**WORK REQUIRED:** Among the records below, find the lines with the word "changed" and copy them.

:: THE INPUT

-- ==== Sys2Proof/Certificates/Slice0/Obligations.lean ====
section
/-!
DEFINITION. The statements for the provers, from the numbered rules of spec/. The vocabulary comes first: it is
written from the rules, not from the model's operations, so that a statement compares the two.
-/

namespace Sys2Proof.Statements

open Sys2Proof.Machine

/-- Cell `n` is the one operand `o` names in `s`: mode 0 with `P = n`, or mode 2 with the exact sum `P + rb = n`,
below MEM_MAX (R36, R56, R57, R67). For a sum in this range the spec's choice D10, exact against wrapped (log entry
12), makes no difference. -/
def NamesCell (s : State) (o : Operand) (n : Nat) : Prop :=
  n < s.cfg.memMax.val ∧
    ((o.mode = .absolute ∧ o.word.toInt = n) ∨ (o.mode = .relative ∧ o.word.toInt + s.rb.toInt = n))

/-- `v` is the value read operand `o` resolves to in `s` (R56). -/
def ReadsAs (s : State) (o : Operand) (v : Word) : Prop :=
  (o.mode = .immediate ∧ v = o.word) ∨ ∃ n, NamesCell s o n ∧ v = s.mem.read n

/-- An instruction of `n` cells with excess field `x` can be fetched at `pc` (R36, R59, R61). -/
def CanRun (s : State) (x n : Nat) : Prop :=
  s.pc.toNat + n ≤ s.cfg.memMax.val ∧ (s.cfg.excess = .ignore ∨ x = 0)

/-- One past the cell an operand touches, 0 if it touches none. -/
def topOf (rb : Word) (o : Operand) : Nat :=
  match o.mode with
  | .absolute => o.word.toInt.toNat + 1
  | .relative => (o.word.toInt + rb.toInt).toNat + 1
  | .immediate => 0
  | .reserved _ => 0

/-- `len` after an instruction of `n` cells with these operands: past every cell it touched (R34). -/
def lenAfter (s : State) (n : Nat) (os : List Operand) : Nat :=
  os.foldl (fun l o => max l (topOf s.rb o)) (max s.mem.len (s.pc.toNat + n))

/-- Every state item but memory and `pc` agrees (R10). -/
def SameItems (s u : State) : Prop :=
  u.cfg = s.cfg ∧ u.rb = s.rb ∧ u.halted = s.halted ∧ u.status = s.status ∧ u.fault = s.fault ∧
    u.inq = s.inq ∧ u.out = s.out

/-- No cell's value changed; `len` is what the touched cells make it (R34). -/
def OnlyGrew (s u : State) (n : Nat) (os : List Operand) : Prop :=
  (∀ a, u.mem.read a = s.mem.read a) ∧ u.mem.len = lenAfter s n os

/-- Cell `ad` holds `r`, no other cell's value changed, `len` is what the touched cells make it (R33, R34), and `pc`
is past the instruction's `n` cells (R13). -/
def StoredAndAdvanced (s u : State) (n ad : Nat) (r : Word) (os : List Operand) : Prop :=
  (∀ a, u.mem.read a = if a = ad then r else s.mem.read a) ∧ u.mem.len = lenAfter s n os ∧
    u.pc.toNat = s.pc.toNat + n

/-- The state after fault entry (R137): the record, the status, nothing else. -/
def faultState (s : State) (k : FaultKind) (v : Int) : State :=
  { s with
    status := .faulted
    fault := some ⟨k, s.pc, if s.pc.toNat < s.mem.len then s.mem.read s.pc.toNat else 0, v⟩ }

/-- `x` is a cell value (R4). -/
def InRange (x : Int) : Prop := intMin ≤ x ∧ x ≤ intMax

/-- `r` is `chk64(z)` (R6, R73): the exact result in range, else under `wrap` the cell value congruent to it. -/
def Checked (cfg : Config) (z : Int) (r : Word) : Prop :=
  (InRange z ∧ r.toInt = z) ∨ (¬InRange z ∧ cfg.overflow = .wrap ∧ ∃ q : Int, r.toInt = z + q * 2 ^ 64)

/-- `chk64(z)` raises ArithmeticOverflow (R6): out of range under the policy `fault`. -/
def Overflows (cfg : Config) (z : Int) : Prop := ¬InRange z ∧ cfg.overflow = .fault

/-- `w` is `wrap64(z)` (R6). -/
def WrapsTo (z w : Int) : Prop := InRange w ∧ ∃ q : Int, w = z + q * 2 ^ 64

/-- `u` is `s` after a `raise` of a fault of kind `k` (R6): no state item changed but `status` and `fault`. -/
def Raised (s u : State) (k : FaultKind) : Prop :=
  ∃ r, u = { s with status := .faulted, fault := some r } ∧ r.kind = k

/-- Instruction `i` raises no fault but of these kinds (R6, R130). -/
def RaisesOnly (i : Instr) (ks : List FaultKind) : Prop :=
  ∀ s u, s.status ≠ .faulted → exec i s = .next u → u.status = .faulted → ∃ k ∈ ks, Raised s u k

/-- The fault kinds decoding an instruction with operands can raise, its opcode being known (R71 to R90). -/
def decodeKinds : List FaultKind := [.memoryExhausted, .invalidAddressMode, .negativeAddress]

/-- The fault of an operand's address, sign first, then bound (R61, R138). -/
def addressFault (s : State) (a : Int) : Option (FaultKind × Int) :=
  if a < 0 then some (.negativeAddress, a)
  else if (s.cfg.memMax.val : Int) ≤ a then some (.memoryExhausted, a)
  else none

/-- The fault of operand `i`: its parameter fetch, its mode, its address (R56, R57, R58, R138 item 4). -/
def operandFault (s : State) (i : Nat) (r : Role) (o : Operand) : Option (FaultKind × Int) :=
  if s.cfg.memMax.val ≤ s.pc.toNat + i then some (.memoryExhausted, ((s.pc.toNat + i : Nat) : Int))
  else
    match r, o.mode with
    | _, .reserved k => some (.invalidAddressMode, 3 + (k.val : Int))
    | .write, .immediate => some (.invalidAddressMode, 1)
    | .read, .immediate => none
    | _, .absolute => addressFault s o.word.toInt
    | _, .relative => addressFault s (o.word.toInt + s.rb.toInt)

/-- The first fault of the operands from operand `i` on, each completely before the next (R138 item 4). -/
def operandsFault (s : State) : Nat → List (Role × Operand) → Option (FaultKind × Int)
  | _, [] => none
  | i, o :: os =>
    match operandFault s i o.1 o.2 with
    | some f => some f
    | none => operandsFault s (i + 1) os

/-- The fault that decoding the instruction at `pc` reports, if any (R138 items 1, 3, 4; the order is the spec's
choice D14, log entry 11). -/
def decodeFault (s : State) (i : Instr) : Option (FaultKind × Int) :=
  if s.cfg.memMax.val ≤ s.pc.toNat then some (.memoryExhausted, (s.pc.toNat : Int))
  else if s.cfg.excess = .fault ∧ i.excess ≠ 0 then some (.invalidAddressMode, (i.excess : Int))
  else operandsFault s 1 i.operands

/-- Instruction `i` faults when its decoding does, with that fault (R137, R138). -/
def DecodeFaultsTaken (i : Instr) : Prop :=
  ∀ s k v, decodeFault s i = some (k, v) → exec i s = .next (faultState s k v)

/-- The decoder's answer for the cells at `pc`. -/
def decodeAt (s : State) : Except DecodeError Instr :=
  decode (s.mem.read s.pc.toNat) (s.mem.read (s.pc.toNat + 1)) (s.mem.read (s.pc.toNat + 2))
    (s.mem.read (s.pc.toNat + 3))

/-- The machine can take a step (R16, R102). -/
def Live (s : State) : Prop := s.status = .running ∨ s.status = .awaitingInput

/-- The opcode numbers that name an instruction (R53, R60). -/
def isOpcode (n : Nat) : Prop := n = 99 ∨ (1 ≤ n ∧ n ≤ 9)

/-- What a run call in this mode returns after a step, if it stops there (R102). -/
def stopReturn (mode : RunMode) (o : StepOutcome) (s : State) : Option RunReturn :=
  match o with
  | .fault => some (.fault s.fault)
  | .suspend => some .awaitingInput
  | .halted => some .halted
  | .produced v => if mode = .nextOutput then some (.output v) else none
  | .continued => none
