/-! ## The invariant -/

theorem inv_enter {s : State} (h : s.Inv) (hl : Live s) : State.Inv { s with status := .running } := by
  obtain ⟨hwf, hlen, hpc, hhalt, hfault⟩ := h
  have hs : s.status ≠ .halted ∧ s.status ≠ .faulted := by rcases hl with h | h <;> simp [h]
  exact ⟨hwf, hlen, hpc, by simpa [hs.1] using hhalt, by simpa [hs.2] using hfault⟩

theorem inv_abandon {s : State} (h : s.Inv) (hs : s.status = .running) (e : Abort) : (abandon s e).Inv := by
  obtain ⟨hwf, hlen, hpc, hhalt, hfault⟩ := h
  rw [hs] at hhalt hfault
  cases e with
  | fault k v => exact ⟨hwf, hlen, hpc, by simpa [abandon] using hhalt, by simp [abandon]⟩
  | awaitingInput => exact ⟨hwf, hlen, hpc, by simpa [abandon] using hhalt, by simpa [abandon] using hfault⟩

/-- `pc` stays in range: the instruction lay below MEM_MAX, and a jump's target is a cell value (R13). -/
theorem body_pc_le {i : Instr} {s t : State} (h : body i s = .ok t) : t.pc.toNat ≤ 2 ^ 63 + 3 := by
  obtain ⟨-, -, hfit, -⟩ := body_ok h
  have hmax := s.cfg.memMax.isLt
  obtain hpc | ⟨x, c, g, -, -, h0⟩ := body_pc_toNat h
  · omega
  · have := BitVec.toInt_pos_iff.mp h0
    omega

theorem inv_body {i : Instr} {s t : State} (h : s.Inv) (hs : s.status = .running) (hb : body i s = .ok t) : t.Inv := by
  obtain ⟨hwf, hlen, -, hhalt, hfault⟩ := h
  have c := completed_of_body hb
  have hlen' : t.mem.len ≤ t.cfg.memMax.val := by
    rw [c.cfg]
    exact c.len_bound.trans (max_le hlen le_rfl)
  refine ⟨c.wf hwf, hlen', body_pc_le hb, ?_⟩
  rw [hs] at hhalt hfault
  rw [c.fault]
  obtain ⟨hh, hst⟩ | ⟨-, hh, hst⟩ := body_halted hb
  · rw [hh, hst, hs]
    exact ⟨hhalt, hfault⟩
  · rw [hh, hst]
    exact ⟨by simp, by simpa using hfault⟩

/-- Settles O36: entering a run call, abandoning and completing an instruction each keep the invariant. -/
theorem stepKeepsTheInvariant : Obligations.StepKeepsTheInvariant := by
  intro s t h hstep
  obtain ⟨-, rfl⟩ | ⟨hl, ⟨e, rfl⟩ | ⟨i, -, hb⟩⟩ := step_cases hstep
  · exact h
  · exact inv_abandon (inv_enter h hl) rfl e
  · exact inv_body (inv_enter h hl) rfl hb

/-- Settles O26: an abandoned instruction keeps `pc`, a completed one moves it as `body_pc_toNat` says. -/
theorem onlyJumpsRedirectThePc : Obligations.OnlyJumpsRedirectThePc := by
  intro i s t h
  obtain hb | ⟨e, -, rfl⟩ := exec_next.mp h
  · exact (body_pc_toNat hb).imp_right .inr
  · exact .inr (.inl ⟨abandon_pc s e, abandon_status s e⟩)

/-! ## The relative base -/

theorem newMachine_ok {cfg : Config} {program : List Word} {s : State} (h : newMachine cfg program = .ok s) :
    s = { State.reset with cfg := cfg, mem := Memory.place ⟨[], 0⟩ 0 program } := by
  unfold newMachine at h
  split_ifs at h
  exact (Except.ok.inj h).symm

/-- Settles O27: the frame of the completed instruction and of the abandoned one. -/
theorem onlyAdjustRelativeBaseWritesRb : Obligations.OnlyAdjustRelativeBaseWritesRb := by
  refine ⟨rfl, fun i s t h hi => ?_, setInput_rb, fun cfg program s h => ?_⟩
  · obtain hb | ⟨e, -, rfl⟩ := exec_next.mp h
    · exact (completed_of_body hb).rb.resolve_right fun ⟨x, a, ha⟩ => hi x a ha
    · exact abandon_rb s e
  · rw [newMachine_ok h]
    rfl

/-! ## The queues -/

theorem abandon_withQueues (q o : List Word) (s : State) (e : Abort) :
    abandon (withQueues q o s) e = withQueues q o (abandon s e) := by
  cases e <;> rfl

/-- With other queues, an Output appends the same value to the other output sequence (R19, R76). -/
theorem output_body_withQueues {x : Nat} {a : Operand} {s t : State} (q o : List Word)
    (h : body (.output x a) s = .ok t) :
    body (.output x a) (withQueues q o s) = .ok (withQueues q (o ++ t.out.drop s.out.length) t) := by
  obtain ⟨v, s1, hr, rfl⟩ := output_body_ok.mp h
  have hout : s1.out = s.out := (resolveR_grown hr).out
  refine output_body_ok.mpr ⟨v, withQueues q o s1, ?_, ?_⟩
  · rw [resolveR_withQueues, hr]
    rfl
  · simp [hout, withQueues, advance]

/-- With another tail of the queue, an Input takes the same front and leaves the other tail (R18, R75). -/
theorem input_body_withQueues {x : Nat} {op : Operand} {s t : State} {v : Word} {rest : List Word} (q o : List Word)
    (hq : s.inq = v :: rest) (h : body (.input x op) s = .ok t) :
    body (.input x op) (withQueues (v :: q) o s) = .ok (withQueues q o t) := by
  obtain ⟨ad, s1, v', rest', hr, hq', rfl⟩ := input_body_ok.mp h
  obtain ⟨rfl, rfl⟩ := List.cons.inj (hq.symm.trans hq')
  refine input_body_ok.mpr ⟨ad, withQueues (v :: q) o s1, v, q, ?_, rfl, rfl⟩
  rw [resolveW_withQueues, hr]
  rfl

::::

**EXERCISE OUTPUT:**
/-- No cell's value changed; `len` is what the touched cells make it (R34). -/
/-- Cell `ad` holds `r`, no other cell's value changed, `len` is what the touched cells make it (R33, R34), and `pc`
/-- `u` is `s` after a `raise` of a fault of kind `k` (R6): no state item changed but `status` and `fault`. -/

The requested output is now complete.